Two days after undergoing uncomplicated bilateral total knee arthroplasties, a 72-year-old man had a temperature of 101°F and a pruritic, erythematous rash that originated on his trunk and spread peripherally to his arms and upper thighs over the course of 24 hours.
Although rare, cutaneous drug reactions such as acute generalized exanthematous pustulosis, the drug reaction with eosinophilia and systemic symptoms (DRESS) syndrome, the Stevens–Johnson syndrome, and toxic epidermal necrolysis can cause dramatic presentations and critical illness. These syndromes have certain features in common, and there is some evidence that patients can have overlap syndromes. A new Clinical Problem-Solving article explains.
• How often is acute generalized exanthematous pustulosis caused by medications?
At least 90% of cases of acute generalized exanthematous pustulosis are attributed to medication exposure, with antibiotics, antiepileptic agents, and antihypertensive agents commonly cited as culprits. Other reported triggers include viral infection, mercury, and spider bites.
• What is known about the pathophysiology of acute generalized exanthematous pustulosis?
The pathophysiological basis of acute generalized exanthematous pustulosis remains unclear; however, researchers evaluating cells isolated from skin lesions have found that the initial cellular infiltrate consists primarily of CD4+ and CD8+ T cells. In cases of acute generalized exanthematous pustulosis that are precipitated by medications, these T cells are drug-specific. Data also suggest that the initial T-cell infiltrates release inflammatory mediators, such as interleukin-8.
Morning Report Questions
Q: Describe some of the clinical and histologic features of acute generalized exanthematous pustulosis.

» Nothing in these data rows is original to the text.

-- ==== Sys2Proof/Laws/State.lean ====
section
/-! SUPPORT. One lemma per field per named update of State, so that no later proof unfolds a record update. -/

namespace Sys2Proof.Machine

variable (s : State)

/-! ## State.setFb -/

@[simp] theorem State.setFb_params (i : Fin 2) (m : PixMem) : (s.setFb i m).params = s.params := rfl
@[simp] theorem State.setFb_src (i : Fin 2) (m : PixMem) : (s.setFb i m).src = s.src := rfl
@[simp] theorem State.setFb_srcAns (i : Fin 2) (m : PixMem) : (s.setFb i m).srcAns = s.srcAns := rfl
@[simp] theorem State.setFb_ctl (i : Fin 2) (m : PixMem) : (s.setFb i m).ctl = s.ctl := rfl
@[simp] theorem State.setFb_host (i : Fin 2) (m : PixMem) : (s.setFb i m).host = s.host := rfl
@[simp] theorem State.setFb_results (i : Fin 2) (m : PixMem) : (s.setFb i m).results = s.results := rfl
@[simp] theorem State.setFb_freeCtr (i : Fin 2) (m : PixMem) : (s.setFb i m).freeCtr = s.freeCtr := rfl
@[simp] theorem State.setFb_st (i : Fin 2) (m : PixMem) : (s.setFb i m).st = s.st := rfl
@[simp] theorem State.setFb_spos (i : Fin 2) (m : PixMem) : (s.setFb i m).spos = s.spos := rfl
@[simp] theorem State.setFb_chId (i : Fin 2) (m : PixMem) : (s.setFb i m).chId = s.chId := rfl
@[simp] theorem State.setFb_chSize (i : Fin 2) (m : PixMem) : (s.setFb i m).chSize = s.chSize := rfl
@[simp] theorem State.setFb_chArg (i : Fin 2) (m : PixMem) : (s.setFb i m).chArg = s.chArg := rfl
@[simp] theorem State.setFb_pay (i : Fin 2) (m : PixMem) : (s.setFb i m).pay = s.pay := rfl
@[simp] theorem State.setFb_ppos (i : Fin 2) (m : PixMem) : (s.setFb i m).ppos = s.ppos := rfl
@[simp] theorem State.setFb_framerate (i : Fin 2) (m : PixMem) : (s.setFb i m).framerate = s.framerate := rfl
@[simp] theorem State.setFb_width (i : Fin 2) (m : PixMem) : (s.setFb i m).width = s.width := rfl
@[simp] theorem State.setFb_height (i : Fin 2) (m : PixMem) : (s.setFb i m).height = s.height := rfl
@[simp] theorem State.setFb_dimValid (i : Fin 2) (m : PixMem) : (s.setFb i m).dimValid = s.dimValid := rfl
@[simp] theorem State.setFb_hasAlpha (i : Fin 2) (m : PixMem) : (s.setFb i m).hasAlpha = s.hasAlpha := rfl
@[simp] theorem State.setFb_frameCnt (i : Fin 2) (m : PixMem) : (s.setFb i m).frameCnt = s.frameCnt := rfl
@[simp] theorem State.setFb_cb2 (i : Fin 2) (m : PixMem) : (s.setFb i m).cb2 = s.cb2 := rfl
@[simp] theorem State.setFb_cb4 (i : Fin 2) (m : PixMem) : (s.setFb i m).cb4 = s.cb4 := rfl
@[simp] theorem State.setFb_fb0 (i : Fin 2) (m : PixMem) : (s.setFb i m).fb0 = if i = 0 then m else s.fb0 := rfl
@[simp] theorem State.setFb_fb1 (i : Fin 2) (m : PixMem) : (s.setFb i m).fb1 = if i = 0 then s.fb1 else m := rfl
@[simp] theorem State.setFb_mbWord (i : Fin 2) (m : PixMem) : (s.setFb i m).mbWord = s.mbWord := rfl
@[simp] theorem State.setFb_mbLeft (i : Fin 2) (m : PixMem) : (s.setFb i m).mbLeft = s.mbLeft := rfl
@[simp] theorem State.setFb_argX (i : Fin 2) (m : PixMem) : (s.setFb i m).argX = s.argX := rfl
@[simp] theorem State.setFb_argY (i : Fin 2) (m : PixMem) : (s.setFb i m).argY = s.argY := rfl
@[simp] theorem State.setFb_acc0 (i : Fin 2) (m : PixMem) : (s.setFb i m).acc0 = s.acc0 := rfl
@[simp] theorem State.setFb_acc1 (i : Fin 2) (m : PixMem) : (s.setFb i m).acc1 = s.acc1 := rfl
@[simp] theorem State.setFb_audBuf (i : Fin 2) (m : PixMem) : (s.setFb i m).audBuf = s.audBuf := rfl
@[simp] theorem State.setFb_audLen (i : Fin 2) (m : PixMem) : (s.setFb i m).audLen = s.audLen := rfl
@[simp] theorem State.setFb_audCh (i : Fin 2) (m : PixMem) : (s.setFb i m).audCh = s.audCh := rfl
@[simp] theorem State.setFb_faultCode (i : Fin 2) (m : PixMem) : (s.setFb i m).faultCode = s.faultCode := rfl
@[simp] theorem State.setFb_faultInfo (i : Fin 2) (m : PixMem) : (s.setFb i m).faultInfo = s.faultInfo := rfl
@[simp] theorem State.setFb_log (i : Fin 2) (m : PixMem) : (s.setFb i m).log = s.log := rfl

/-! ## takeFault -/

@[simp] theorem takeFault_params (c : Cause) : (takeFault c s).params = s.params := rfl
@[simp] theorem takeFault_src (c : Cause) : (takeFault c s).src = s.src := rfl
@[simp] theorem takeFault_srcAns (c : Cause) : (takeFault c s).srcAns = s.srcAns := rfl
@[simp] theorem takeFault_ctl (c : Cause) : (takeFault c s).ctl = .idle := rfl
@[simp] theorem takeFault_host (c : Cause) : (takeFault c s).host = s.host := rfl
@[simp] theorem takeFault_results (c : Cause) : (takeFault c s).results = s.results ++ [.fault c] := rfl
@[simp] theorem takeFault_freeCtr (c : Cause) : (takeFault c s).freeCtr = s.freeCtr := rfl
@[simp] theorem takeFault_st (c : Cause) : (takeFault c s).st = .fault := rfl
@[simp] theorem takeFault_spos (c : Cause) : (takeFault c s).spos = s.spos := rfl
@[simp] theorem takeFault_chId (c : Cause) : (takeFault c s).chId = s.chId := rfl
@[simp] theorem takeFault_chSize (c : Cause) : (takeFault c s).chSize = s.chSize := rfl
@[simp] theorem takeFault_chArg (c : Cause) : (takeFault c s).chArg = s.chArg := rfl
@[simp] theorem takeFault_pay (c : Cause) : (takeFault c s).pay = s.pay := rfl
@[simp] theorem takeFault_ppos (c : Cause) : (takeFault c s).ppos = s.ppos := rfl
@[simp] theorem takeFault_framerate (c : Cause) : (takeFault c s).framerate = s.framerate := rfl
@[simp] theorem takeFault_width (c : Cause) : (takeFault c s).width = s.width := rfl
@[simp] theorem takeFault_height (c : Cause) : (takeFault c s).height = s.height := rfl
@[simp] theorem takeFault_dimValid (c : Cause) : (takeFault c s).dimValid = s.dimValid := rfl
@[simp] theorem takeFault_hasAlpha (c : Cause) : (takeFault c s).hasAlpha = s.hasAlpha := rfl
@[simp] theorem takeFault_frameCnt (c : Cause) : (takeFault c s).frameCnt = s.frameCnt := rfl
@[simp] theorem takeFault_cb2 (c : Cause) : (takeFault c s).cb2 = s.cb2 := rfl
@[simp] theorem takeFault_cb4 (c : Cause) : (takeFault c s).cb4 = s.cb4 := rfl
@[simp] theorem takeFault_fb0 (c : Cause) : (takeFault c s).fb0 = s.fb0 := rfl
@[simp] theorem takeFault_fb1 (c : Cause) : (takeFault c s).fb1 = s.fb1 := rfl
@[simp] theorem takeFault_mbWord (c : Cause) : (takeFault c s).mbWord = s.mbWord := rfl
@[simp] theorem takeFault_mbLeft (c : Cause) : (takeFault c s).mbLeft = s.mbLeft := rfl
@[simp] theorem takeFault_argX (c : Cause) : (takeFault c s).argX = s.argX := rfl
@[simp] theorem takeFault_argY (c : Cause) : (takeFault c s).argY = s.argY := rfl
@[simp] theorem takeFault_acc0 (c : Cause) : (takeFault c s).acc0 = s.acc0 := rfl
@[simp] theorem takeFault_acc1 (c : Cause) : (takeFault c s).acc1 = s.acc1 := rfl
@[simp] theorem takeFault_audBuf (c : Cause) : (takeFault c s).audBuf = s.audBuf := rfl
@[simp] theorem takeFault_audLen (c : Cause) : (takeFault c s).audLen = s.audLen := rfl
@[simp] theorem takeFault_audCh (c : Cause) : (takeFault c s).audCh = s.audCh := rfl
@[simp] theorem takeFault_faultCode (c : Cause) : (takeFault c s).faultCode = c.code := rfl
@[simp] theorem takeFault_faultInfo (c : Cause) : (takeFault c s).faultInfo = c.info := rfl
@[simp] theorem takeFault_log (c : Cause) : (takeFault c s).log = s.log := rfl
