theorem exec_buffers (h : exec i s = .next t) (hd : i ≠ .hostDrop)
    (hc : ∀ arg payload, i ≠ .info arg payload ∧ i ≠ .frame arg payload)
    (hb : ∀ b, i ≠ .fcc8 b ∧ i ≠ .sdl8 b ∧ i ≠ .fcc4 b ∧ i ≠ .sdl4 b) (h4 : ∀ a b c d, i ≠ .ccc4 a b c d) :
    t.fb0 = s.fb0 ∧ t.fb1 = s.fb1 := by
  have hw := exec_writes h
  cases i with
  | info arg payload => exact absurd rfl (hc arg payload).1
  | frame arg payload => exact absurd rfl (hc arg payload).2
  | fcc8 b => exact absurd rfl (hb b).1
  | sdl8 b => exact absurd rfl (hb b).2.1
  | fcc4 b => exact absurd rfl (hb b).2.2.1
  | sdl4 b => exact absurd rfl (hb b).2.2.2
  | ccc4 a b c d => exact absurd rfl (h4 a b c d)
  | hostDrop => exact absurd rfl hd
  | _ => exact ⟨hw.field State.fb0, hw.field State.fb1⟩

/-! ## The previous buffer -/

theorem motionCopy_prev (n : Nat) (b : Byte) (x y : Nat) (s : State) : (motionCopy n b x y s).fb s.prev = s.fb s.prev := by
  rcases motionCopy_cases n b x y s with ⟨f, e, -⟩ | ⟨r, e⟩ <;> rw [e]
  · exact State.fb_drawBlock_prev ..
  · rfl

theorem atBlock8_prev {go : BlockPos → Ctl} {k : Nat → Nat → State → State} (h : atBlock8 s go k = .next t)
    (hk : ∀ x y, (k x y s).fb s.prev = s.fb s.prev) : t.fb s.prev = s.fb s.prev := by
  obtain ⟨p, -, -, -, rfl⟩ := atBlock8_next h
  exact hk p.x p.y

theorem atBlock4_prev {k : Nat → Nat → State → State} (h : atBlock4 s k = .next t)
    (hk : ∀ x y, (k x y s).fb s.prev = s.fb s.prev) : t.fb s.prev = s.fb s.prev := by
  obtain ⟨p, q, -, -, -, rfl⟩ := atBlock4_next h
  exact hk (p.subX q) (p.subY q)

theorem frameOneCopy_prev (s : State) : (frameOneCopy s).fb s.prev = s.fb s.prev := by
  unfold frameOneCopy
  split
  · exact State.fb_setFb_of_ne s s.prev_ne_cur _
  · rfl

/-- No command but INFO writes the previous buffer: what draws, and the frame-1 copy, write the current one. -/
theorem exec_prev (h : exec i s = .next t) (hd : i ≠ .hostDrop) (hi : ∀ arg payload, i ≠ .info arg payload) :
    t.fb s.prev = s.fb s.prev := by
  have hw := exec_writes h
  cases i with
  | info arg payload => exact absurd rfl (hi arg payload)
  | hostDrop => exact absurd rfl hd
  | frame arg payload =>
    obtain rfl | ⟨c, rfl⟩ := execFrame_next h
    · exact frameOneCopy_prev (loadChunk 0x1011#16 arg payload s)
    · rfl
  | fcc8 b => exact atBlock8_prev (show execFcc8 b s = .next t from h) fun x y => motionCopy_prev 8 b x y s
  | sdl8 c => exact atBlock8_prev (show execSdl8 c s = .next t from h) fun x y => State.fb_drawBlock_prev ..
  | fcc4 b => exact atBlock4_prev (show execFcc4 b s = .next t from h) fun x y => motionCopy_prev 4 b x y s
  | sdl4 c => exact atBlock4_prev (show execSdl4 c s = .next t from h) fun x y => State.fb_drawBlock_prev ..
  | ccc4 i0 i1 i2 i3 =>
    exact atBlock4_prev (show execCcc4 i0 i1 i2 i3 s = .next t from h) fun x y => State.fb_drawBlock_prev ..
  | _ => exact hw.field fun u => u.fb s.prev

end

/-- Settles O54: each clause is the field lemma of the frame `execWrites`; the last is `exec_prev`. -/
theorem whoWritesWhat : Obligations.WhoWritesWhat := fun _ _ _ h hd =>
  ⟨exec_codebooks h hd, exec_dimensions h hd, exec_framerate h hd, exec_spos h hd, exec_buffers h hd, exec_prev h hd⟩

/-! ## Dimensions and stream position in a step -/

/-- Settles O55: a fetch leaves the dimensions, INFO is refused once they are set, and no other command writes them. -/
theorem dimensionsAreFixedOnceSet : Obligations.DimensionsAreFixedOnceSet := by
  intro s t hv h hlive
  have hf := fetch_frame s
  obtain ⟨i, u, hr, hx⟩ | hs := step_next h
  · rw [hr] at hf
    have hu : Writes fetchWrites s u := hf
    have hd : i ≠ .hostDrop := by
      rintro rfl
      rw [execHostDrop_next hx] at hlive
      exact hlive rfl
    have hi (arg : Half) (payload : List Byte) : i ≠ .info arg payload := by
      rintro rfl
      have hx : execInfo arg payload u = .next t := hx
      rw [execInfo, if_pos ((hu.field State.dimValid).trans hv)] at hx
      cases hx
    obtain ⟨hw, hh, ha, hv'⟩ := exec_dimensions hx hd hi
    exact ⟨hv'.trans ((hu.field State.dimValid).trans hv), hw.trans (hu.field State.width), hh.trans (hu.field State.height),
      ha.trans (hu.field State.hasAlpha)⟩
  · rw [hs] at hf
    obtain rfl | rfl | ⟨u, hu, rfl | ⟨c, rfl⟩⟩ := hf
    · exact ⟨hv, rfl, rfl, rfl⟩
    · exact ⟨hv, rfl, rfl, rfl⟩
    · exact ⟨(hu.field State.dimValid).trans hv, hu.field State.width, hu.field State.height, hu.field State.hasAlpha⟩
    · exact ⟨(hu.field State.dimValid).trans hv, hu.field State.width, hu.field State.height, hu.field State.hasAlpha⟩

section
variable {i : Instr} {s u : State}

theorem fetchMode_run_spos {d : Depth} (h : fetchMode d s = .run i u) : u.spos = s.spos := by
  have hread (n : Nat) (t : State) (ht : t.spos = s.spos) : (payRead n t).Holds fun u => u.spos = s.spos :=
    payRead_holds n ht fun _ _ => ht
  have hmode : (getMode s).Holds fun u => u.spos = s.spos := by
    rcases getMode_cases s with ⟨-, e⟩ | ⟨-, _, -, -, -, -, e⟩ | ⟨-, e⟩ <;> rw [e] <;> exact rfl
  have hr : ((getMode s).bind fun code t => (payRead (operandBytes d code) t).bind fun ops u =>
      .ok (code, ops) u).Holds fun u => u.spos = s.spos :=
    hmode.bind fun _ t ht => (hread _ t ht).bind fun _ _ hu => hu
  unfold fetchMode at h
  split at h
  · cases h
  · next e =>
    rw [e] at hr
    split at h <;> cases h
    exact hr

/-- What a fetch reads before a command is at `SPOS` and after. -/
theorem fetch_run_spos (h : fetch s = .run i u) : s.spos ≤ u.spos := by
  unfold fetch at h
  have host (h : fetchHost s = .run i u) : s.spos ≤ u.spos := by
    unfold fetchHost at h
    split at h <;> cases h
    exact Nat.le_refl _
  split at h
  · exact host h
  · exact host h
  · unfold fetchHeader at h
    split at h
    iterate 3 cases h
    next e =>
    obtain ⟨-, ⟨a, rfl⟩, -⟩ := srcRead_ok_at e
    split at h <;> cases h
    exact Nat.le_add_right ..
  · obtain ⟨v, hv, rfl⟩ := fetchNext_run h
    obtain ⟨hd, payload, a, -, -, rfl, -⟩ := fetchChunk_run hv
    show s.spos ≤ s.spos + 8 + hd.size.toNat
    omega
  · unfold fetchBlock at h
    split at h
    · exact (fetchMode_run_spos h).ge
    · cases h
  · exact (fetchMode_run_spos h).ge

end

/-- Settles O57: a fetch reads forwards (`fetch_run_spos`), and of the commands only OPEN, which is refused while the stream
plays, and DROP, which ends it, write `SPOS`. -/
theorem streamPositionOnlyIncreases : Obligations.StreamPositionOnlyIncreases := by
  intro s t hst h hst'
  have hf := fetch_frame s
  obtain ⟨i, u, hr, hx⟩ | hs := step_next h
  · rw [hr] at hf
    have hu : u.st = .playing := (Writes.field State.st hf).trans hst
    have hd : i ≠ .hostDrop := by
      rintro rfl
      rw [execHostDrop_next hx] at hst'
      cases hst'
    have hi (source : ByteSource) : i ≠ .hostOpen source := by
      rintro rfl
      cases hu.symm.trans (execHostOpen_uninit hx)
    rw [exec_spos hx hd hi]
    exact fetch_run_spos hr
  · rw [hs] at hf
    obtain rfl | rfl | ⟨u, -, rfl | ⟨c, rfl⟩⟩ := hf
    · exact Nat.le_refl _
    · exact Nat.le_refl _
    · cases hst'
    · cases hst'

end Sys2Proof.Machine
end

section
/-! PROOFS. What a step hands out (R38, R181): it appends to `LOG` and to the results, at most one result, where it ends a
command. -/

namespace Sys2Proof.Machine

/-- `LOG` is only appended to, and at most one result is handed over, where the command ends. -/
structure Appends (s t : State) : Prop where
  log     : ∃ l, t.log = s.log ++ l
  results : t.results = s.results ∨ (t.ctl = .idle ∧ ∃ r, t.results = s.results ++ [r])

/-- Nothing is handed out. -/
def Quiet (s t : State) : Prop := t.log = s.log ∧ t.results = s.results

section
variable {s t u : State}

theorem Writes.quiet {w : State → State → State} (h : Writes w s t)
    (hw : ∀ a b, (w a b).log = a.log ∧ (w a b).results = a.results := by exact fun _ _ => ⟨rfl, rfl⟩) : Quiet s t :=
  ⟨h.field State.log fun a b => (hw a b).1, h.field State.results fun a b => (hw a b).2⟩

theorem Quiet.appends (h : Quiet s t) : Appends s t := ⟨⟨[], by rw [h.1, List.append_nil]⟩, .inl h.2⟩

/-- From a state reached quietly a command ends with one result: a fault taken, an event, or success of `OPEN`. -/
theorem Quiet.ends (h : Quiet s u) (hl : t.log = u.log := by rfl) (hc : t.ctl = .idle := by rfl)
    (hr : ∃ r, t.results = u.results ++ [r] := by exact ⟨_, rfl⟩) : Appends s t := by
  refine ⟨⟨[], by rw [hl, h.1, List.append_nil]⟩, .inr ⟨hc, ?_⟩⟩
  rwa [h.2] at hr

/-- What is handed out from a state reached quietly is handed out from where it was reached. -/
theorem Quiet.trans (h : Quiet s u) (h' : Appends u t) : Appends s t := by
  obtain ⟨hl, hr⟩ := h'
  rw [h.1] at hl
  rw [h.2] at hr
  exact ⟨hl, hr⟩

/-! ## The commands -/

theorem motionCopy_log_append (n : Nat) (b : Byte) (x y : Nat) (s : State) : ∃ l, (motionCopy n b x y s).log = s.log ++ l := by
  rcases motionCopy_cases n b x y s with ⟨f, e, -⟩ | ⟨r, e⟩ <;> rw [e]
  · exact ⟨[], (List.append_nil _).symm⟩
  · exact ⟨[r], rfl⟩

theorem atBlock8_log {go : BlockPos → Ctl} {k : Nat → Nat → State → State} (h : atBlock8 s go k = .next t)
    (hk : ∀ x y, ∃ l, (k x y s).log = s.log ++ l) : ∃ l, t.log = s.log ++ l := by
  obtain ⟨p, -, -, -, rfl⟩ := atBlock8_next h
  exact hk p.x p.y

theorem atBlock4_log {k : Nat → Nat → State → State} (h : atBlock4 s k = .next t)
    (hk : ∀ x y, ∃ l, (k x y s).log = s.log ++ l) : ∃ l, t.log = s.log ++ l := by
  obtain ⟨p, q, -, -, -, rfl⟩ := atBlock4_next h
  exact hk (p.subX q) (p.subY q)

/-- A block mode hands over no result; MotionCopy may log. -/
theorem exec_block_appends {i : Instr} {d : Depth} (hi : i.level = .block d) (h : exec i s = .next t) : Appends s t := by
  have hsame : ∃ l, s.log = s.log ++ l := ⟨[], (List.append_nil _).symm⟩
  refine ⟨?_, .inl ((exec_block_writes hi h).field State.results)⟩
  cases i with
  | mot8 => exact atBlock8_log (show execMot8 s = .next t from h) fun _ _ => hsame
  | fcc8 b => exact atBlock8_log (show execFcc8 b s = .next t from h) fun x y => motionCopy_log_append 8 b x y s
  | sdl8 c => exact atBlock8_log (show execSdl8 c s = .next t from h) fun _ _ => hsame
  | ccc8 => exact atBlock8_log (show execCcc8 s = .next t from h) fun _ _ => hsame
  | mot4 => exact atBlock4_log (show execMot4 s = .next t from h) fun _ _ => hsame
  | fcc4 b => exact atBlock4_log (show execFcc4 b s = .next t from h) fun x y => motionCopy_log_append 4 b x y s
  | sdl4 c => exact atBlock4_log (show execSdl4 c s = .next t from h) fun _ _ => hsame
  | ccc4 i0 i1 i2 i3 => exact atBlock4_log (show execCcc4 i0 i1 i2 i3 s = .next t from h) fun _ _ => hsame
  | _ => cases hi

theorem frameOneCopy_quiet (s : State) : Quiet s (frameOneCopy s) := by
  unfold frameOneCopy
  split
  · exact ⟨rfl, rfl⟩
  · exact ⟨rfl, rfl⟩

A: Skin findings in this disorder typically consist of diffuse erythema and edema with pinpoint nonfollicular, sterile pustules that can develop hours or days after exposure to the offending agent. The pustules often develop initially in intertriginous areas but can spread diffusely and rapidly. After removal of the trigger, the intensity of the rash typically peaks within 2 weeks and is followed by superficial desquamation. A pathologically similar but more localized form, known as acute localized exanthematous pustulosis, can also occur. Other common clinical features in acute generalized exanthematous pustulosis include fever, leukocytosis, lymphadenopathy, transaminitis, hypocalcemia, and mild renal insufficiency. Patients may also report burning or itching. The diagnosis is confirmed on biopsy; common histologic features include subcorneal or intraepidermal spongiform pustules, edema, and neutrophilic or eosinophilic infiltrates.
Q: How is acute generalized exanthematous pustulosis managed?
A: The mainstay of treatment is removal of the offending agent, which typically leads to full resolution of the skin lesions. General skin care is important for the prevention of superinfection and to promote healing, and some centers have reported rapid improvement with topical glucocorticoid use. There are no clinical trial data to support systemic glucocorticoid administration, and many clinicians reserve glucocorticoid therapy for severely ill patients.